### WORK INSTRUCTIONS
All lines holding the word "getD" are to be copied from the records beneath.

### EXERCISE DATA

-- ==== Sys2Proof/Machine/Views.lean ====
section
/-!
DEFINITION. What a read of the control and status space returns: registers held in the register
file, and registers that show state held elsewhere (00_scope.md R9-R13 and the register maps).
-/
namespace Sys2Proof.Machine

/-! ## Units and commands (12_galleys_scheduling.md R382-R386; 11 R348; 17 R516, R517) -/

/-- A section of the forme in force (11_forme.md R345). -/
def State.section (s : State) (t : Nat) : Option (List Byte) := lookupKey t s.forme.cur

/-- The power domain of a unit of a queue, none for the always-on blocks (17 R516). -/
def State.unitDomain (s : State) (q u : Nat) : Option Nat :=
  if q < 4 then
    if u < 64 then some (2 * q + s.physOf (64 * q + u) % 68 / 34) else some (8 + q)
  else if q < 16 then some (16 + (q - 4)) else if q = 16 then some 28 else none

/-- A domain is ON (17 R517). -/
def State.domainOn (s : State) (d : Nat) : Bool := s.fld (Reg.PWR_DOMAIN d) 2 0 == 2

/-- The forme enables the unit (11 R348, R349; 14 R447). -/
def State.unitEnabled (s : State) (q u : Nat) : Bool :=
  let e := (s.section 0x01).getD []
  if q < 4 then
    bit (fieldAt e 0 1) q && (decide (64 ≤ u) ||
      (bit (fieldAt e 8 32) (64 * q + u) && !s.physDisabled (s.physOf (64 * q + u))))
  else if q < 16 then bit (fieldAt e 2 2) (q - 4) else true

/-- The unit is enabled and its power domain is ON (R394). -/
def State.unitUp (s : State) (q u : Nat) : Bool :=
  s.unitEnabled q u && (match s.unitDomain q u with | some d => s.domainOn d | none => true)

/-- Fields of a command header (R386). -/
def cmdOp (b : List Byte) : Nat := fieldAt b 0 1
def cmdFlags (b : List Byte) : Nat := fieldAt b 1 1
def cmdUnit (b : List Byte) : Nat := fieldAt b 2 1
def cmdWaitN (b : List Byte) : Nat := orDefault (fieldAt b 3 1) 1
def cmdWaitSem (b : List Byte) : Nat := fieldAt b 4 2
def cmdSignalSem (b : List Byte) : Nat := fieldAt b 6 2

/-- A running command occupies its unit: its effect is not done and it has not yielded. -/
def Running.busy (r : Running) : Bool := !r.done && !r.yielded

/-- Opcodes that run in the cluster or engine itself. -/
def ownsUnit (op : Nat) : Bool := decide (0x10 ≤ op) && decide (op ≤ 0x15)

/-! ## Semaphores (R396) -/

/-- An unlisted semaphore. -/
def semDefault : Nat → Nat × Nat := fun _ => (0, 0)

/-- COUNT and IMP of a semaphore. -/
def State.sem (s : State) (n : Nat) : Nat × Nat := smapGet semDefault s.gal.sems n

/-! ## Long-operation slots (12 R412, R413) -/

/-- States of a slot. -/
abbrev loFree : Nat := 0
abbrev loRunning : Nat := 1
abbrev loSuspending : Nat := 2
abbrev loSuspended : Nat := 3
abbrev loDone : Nat := 4
abbrev loFailed : Nat := 5
abbrev loCancelled : Nat := 6

/-- Kinds. -/
abbrev kSecure : Nat := 1
abbrev kStageReplica : Nat := 2
abbrev kLoadStanding : Nat := 3
abbrev kScrub : Nat := 4
abbrev kMigrate : Nat := 5
abbrev kStageFw : Nat := 6

/-- A slot that no operation has used. -/
def LongOp.free : LongOp := ⟨loFree, 0, 0, 0, [], 0, 0, 0, false, 0⟩

def State.longop (s : State) (n : Nat) : LongOp := (lookupKey n s.gal.longops).getD LongOp.free

/-- A final state. -/
def LongOp.final_ (o : LongOp) : Bool := decide (4 ≤ o.state)

/-- The handle of a slot (R412). -/
def State.longHandle (s : State) (n : Nat) : Nat := (s.longop n).gen * 64 + n

/-- The 16-byte record of a slot (R413). -/
def State.longRecord (s : State) (n status : Nat) : List Byte :=
  let o := s.longop n
  leBytes 1 status ++ leBytes 1 o.state ++ leBytes 2 (s.longHandle n)
    ++ leBytes 1 (if o.final_ then o.final else 0) ++ leBytes 3 0 ++ leBytes 2 o.permille ++ leBytes 6 0

/-- The slots in use, ascending. -/
def State.longSlots (s : State) : List Nat :=
  (List.range 64).filter (fun n => (s.longop n).state != loFree)

/-! ## The layer directory (05_compositor_exchange.md R135-R137, R165, R166) -/

/-- The 64 bytes of a directory entry of a bank (R135). -/
def State.dirEntry (s : State) (bank layer : Nat) : List Byte :=
  (List.range 8).flatMap (fun i =>
    leBytes 8 (s.reg (0x180000 + bank * 0x40000 + layer * 0x40 + 8 * i)).toNat)

/-- The bank in force for an impression (R165). -/
def State.bankFor (s : State) (imp : Nat) : Nat :=
  match s.cps.lastSwap with
  | some w => if earlierThan 32 imp w then 1 - s.cps.bank else s.cps.bank
  | none => s.cps.bank

/-- The version of a bank (R139). -/
def State.bankVersion (s : State) (bank : Nat) : Nat :=
  if bank = 0 then s.fld Reg.CPS_IMP_VERSION 31 0 else s.fld Reg.CPS_IMP_VERSION 63 32

/-- Fields of a directory entry (R135). -/
def dirE (d : List Byte) : Nat := nbits (fieldAt d 0 2) 14 0
def dirLocalN (d : List Byte) : Nat := fieldAt d 2 2
def dirGroupBase (d : List Byte) : Nat := nbits (fieldAt d 4 4) 16 0
def dirGroupSize (d : List Byte) : Nat := fieldAt d 8 2
def dirReplicaTab (d : List Byte) : Nat := fieldAt d 16 8 % 2 ^ 44
def dirLocalTab (d : List Byte) : Nat := fieldAt d 24 8 % 2 ^ 44
def dirStats (d : List Byte) : Nat := fieldAt d 32 8 % 2 ^ 44

/-- A rank lies in the layer's group. -/
def dirInGroup (d : List Byte) (r : Nat) : Bool :=
  decide (dirGroupBase d ≤ r) && decide (r < dirGroupBase d + dirGroupSize d)

/-- One replica word: a live replica, EMPTY, or a LIVE word treated as EMPTY (R136, R137). -/
def replicaOf (d : List Byte) (e r w : Nat) : Option (Option Replica) :=
  if nbits w 63 62 ≠ 1 then none
  else
    let x : Replica := ⟨e, r, nbits w 61 45, nbits w 44 40, nbits w 39 35, nbits w 34 33⟩
    if dirInGroup d x.rank && ((decide (4 ≤ x.near) && decide (x.near ≤ 15)) || x.near == 0x1F)
        && decide (x.far ≤ 3) && x.force != 3 then some (some x)
    else some none

/-! ## Pools, groups, ports, ranks -/

/-- The size of a class. -/
def classSize (c : Nat) : Nat := 64 * 2 ^ c

def PoolBuf.size (b : PoolBuf) : Nat := classSize b.cls

/-- USED of a group in a tier (R188). -/
def Pool.used (p : Pool) (g t : Nat) : Nat :=
  sumNat ((p.bufs.filter (fun b => b.group == g && b.tier == t)).map (·.size))

def dOp (d : List Byte) : Nat := fieldAt d 0 1
def dRed (d : List Byte) : Nat := fieldAt d 1 1
def dIn (d : List Byte) : Fmt := Fmt.ofByte (fieldAt d 2 1)
def dOut (d : List Byte) : Fmt := Fmt.ofByte (fieldAt d 3 1)
def dGroup (d : List Byte) : Nat := fieldAt d 4 1
def dExpress (d : List Byte) : Bool := bit (fieldAt d 5 1) 0
def dEarly (d : List Byte) : Bool := bit (fieldAt d 5 1) 1
def dVar (d : List Byte) : Bool := bit (fieldAt d 5 1) 2
def dPlanes (d : List Byte) : Nat := fieldAt d 6 2
def dCount (d : List Byte) : Nat := fieldAt d 8 4
def dSrc (d : List Byte) : Nat := fieldAt d 16 8
def dDst (d : List Byte) : Nat := fieldAt d 24 8
def dStage (d : List Byte) : Nat := fieldAt d 32 8
def dTile (d : List Byte) : Nat := fieldAt d 40 8
def dRoot (d : List Byte) : Nat := fieldAt d 48 2
def dPstride (d : List Byte) : Nat := fieldAt d 50 1
def dDoneSem (d : List Byte) : Nat := fieldAt d 52 4
def dCpl (d : List Byte) : Nat := fieldAt d 56 8

/-- Values of OP (R296). -/
abbrev colBarrier : Nat := 0
abbrev colBroadcast : Nat := 1
abbrev colReduce : Nat := 2
abbrev colAllReduce : Nat := 3
abbrev colScatter : Nat := 4
abbrev colGather : Nat := 5
abbrev colGatherV : Nat := 6

/-- Values of KIND (R299). -/
abbrev kContrib : Nat := 0
abbrev kResult : Nat := 1
abbrev kAbort : Nat := 2
abbrev kReform : Nat := 3

/-- The operation reduces. -/
def colReduces (op : Nat) : Bool := op == colReduce || op == colAllReduce || op == colScatter

/-- A gather. -/
def colGathers (op : Nat) : Bool := op == colGather || op == colGatherV

/-- A group of the engine. -/
def State.colGroup (s : State) (g : Nat) : ColGroup :=
  (lookupKey g s.col.groups).getD ⟨0, 0, 0, []⟩

/-- A native port. -/
def State.port (s : State) (p : Nat) : Port := s.fab.ports.getD p Port.reset

/-- FAB_PORT_CTRL.ENABLE and FENCE (R267). -/
def State.portEnabled (s : State) (p : Nat) : Bool := s.flag (Reg.FAB_PORT_CTRL p) 0
def State.portFenced (s : State) (p : Nat) : Bool := s.flag (Reg.FAB_PORT_CTRL p) 1

/-- A rank-table entry (R320). -/
def rankDefault : Nat → BitVec 32 := fun _ => 0
def State.rankEntry (s : State) (r : Nat) : Nat := (smapGet rankDefault s.xnet.ranks r).toNat

def State.ethPort (s : State) (p : Nat) : EthPort := s.xnet.ports.getD p EthPort.reset

/-! ## Shadow slots, firmware, module state -/

/-- MAGIC of a slot header (R451). -/
abbrev slotMagic : Nat := 0x52434553

/-- HLT_SLOT: the header of a slot of the shadow buffer as memory holds it; STATE reads 0 when MAGIC is
wrong (R451, R463). -/
def State.hltSlot (s : State) (n : Nat) : Word :=
  match s.health.shadow with
  | none => 0
  | some (base, log2) =>
    let h := s.peek (base + n * 2 ^ (log2 - 3)) 16
    let st := if fieldAt h 0 4 = slotMagic then fieldAt h 12 1 % 4 else 0
    BitVec.ofNat 64 (fieldAt h 4 4 * 2 ^ 32 + st * 2 ^ 17 + fieldAt h 8 4 % 2 ^ 17)

/-- Values of MBX_FW_STATUS (R492). -/
abbrev procBooting : Nat := 0
abbrev procRunning : Nat := 1
abbrev procRestarting : Nat := 2
abbrev procHalted : Nat := 3

/-- SECURITY 0, POWER 1, LINK 2, OS 3. -/
def State.proc (s : State) (p : Nat) : Nat := s.fw.procs.getD p procBooting

/-- MBX_BOOT_STATUS as it reads (R492). -/
def State.bootStatus (s : State) : Word :=
  let r := s.fw.record
  BitVec.ofNat 64 ((s.fw.fusedSvn <<< 56) ||| (s.fld Reg.MBX_BOOT_STATUS 55 48 <<< 48)
    ||| (r.triesLeft <<< 32) ||| (b2n r.fellBack <<< 16) ||| (r.pending <<< 10) ||| (r.preferred <<< 8)
    ||| (s.fld Reg.MBX_BOOT_STATUS 4 4 <<< 4) ||| s.fw.slot)

/-- MBX_VERSIONS as it reads (R492). -/
def State.versions (s : State) : Word :=
  BitVec.ofNat 64 ((s.fw.header.sysimgVersion <<< 32) ||| s.fw.fwHeader.fwVersion)

/-- MBX_FW_STATUS as it reads (R492). -/
def State.fwStatus (s : State) : Word :=
  BitVec.ofNat 64 ((s.fld Reg.MBX_FW_STATUS 15 15 <<< 15) ||| (s.proc 3 <<< 6) ||| (s.proc 2 <<< 4)
    ||| (s.proc 1 <<< 2) ||| s.proc 0)

/-- HLT_STATE as it reads (R44). -/
def State.hltState (s : State) : Word :=
  BitVec.ofNat 64 ((s.health.entryImp <<< 24) ||| (s.health.cause <<< 16)
    ||| (s.health.prev.code <<< 8) ||| s.health.mode.code)

/-- Physical cluster of a cluster window, none outside them (01_architecture.md R36). -/
def clusterWindow (off : Nat) : Option Nat :=
  if 0x1000000 ≤ off ∧ off < 0x1110000 then some ((off - 0x1000000) / 0x1000) else none

/-- Stack of a stack window, none outside them (R36). -/
def stackWindow (off : Nat) : Option Nat :=
  if 0x2000000 ≤ off ∧ off < 0x20C0000 then some ((off - 0x2000000) / 0x10000) else none

/-- A register is mapped at this offset of the control and status space (R13). -/
def csrMapped (off : Nat) : Bool := inDirectory off || inRankTable off || (regAt off).isSome

/-! ## Engines (03_matrix_clusters.md R80, R106; 06_memory_side.md R197) -/

/-- The opcodes of product and vector commands: PRODUCT, VECTOR, PSELECT, PVERIFY (12 R387; 07 R212, R217). -/
def computes (op : Nat) : Bool := op == 0x10 || op == 0x11 || op == 0x13 || op == 0x14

### ANSWER TO THIS TASK
  let e := (s.section 0x01).getD []
def State.longop (s : State) (n : Nat) : LongOp := (lookupKey n s.gal.longops).getD LongOp.free
  (lookupKey g s.col.groups).getD ⟨0, 0, 0, []⟩
def State.port (s : State) (p : Nat) : Port := s.fab.ports.getD p Port.reset
def State.ethPort (s : State) (p : Nat) : EthPort := s.xnet.ports.getD p EthPort.reset
def State.proc (s : State) (p : Nat) : Nat := s.fw.procs.getD p procBooting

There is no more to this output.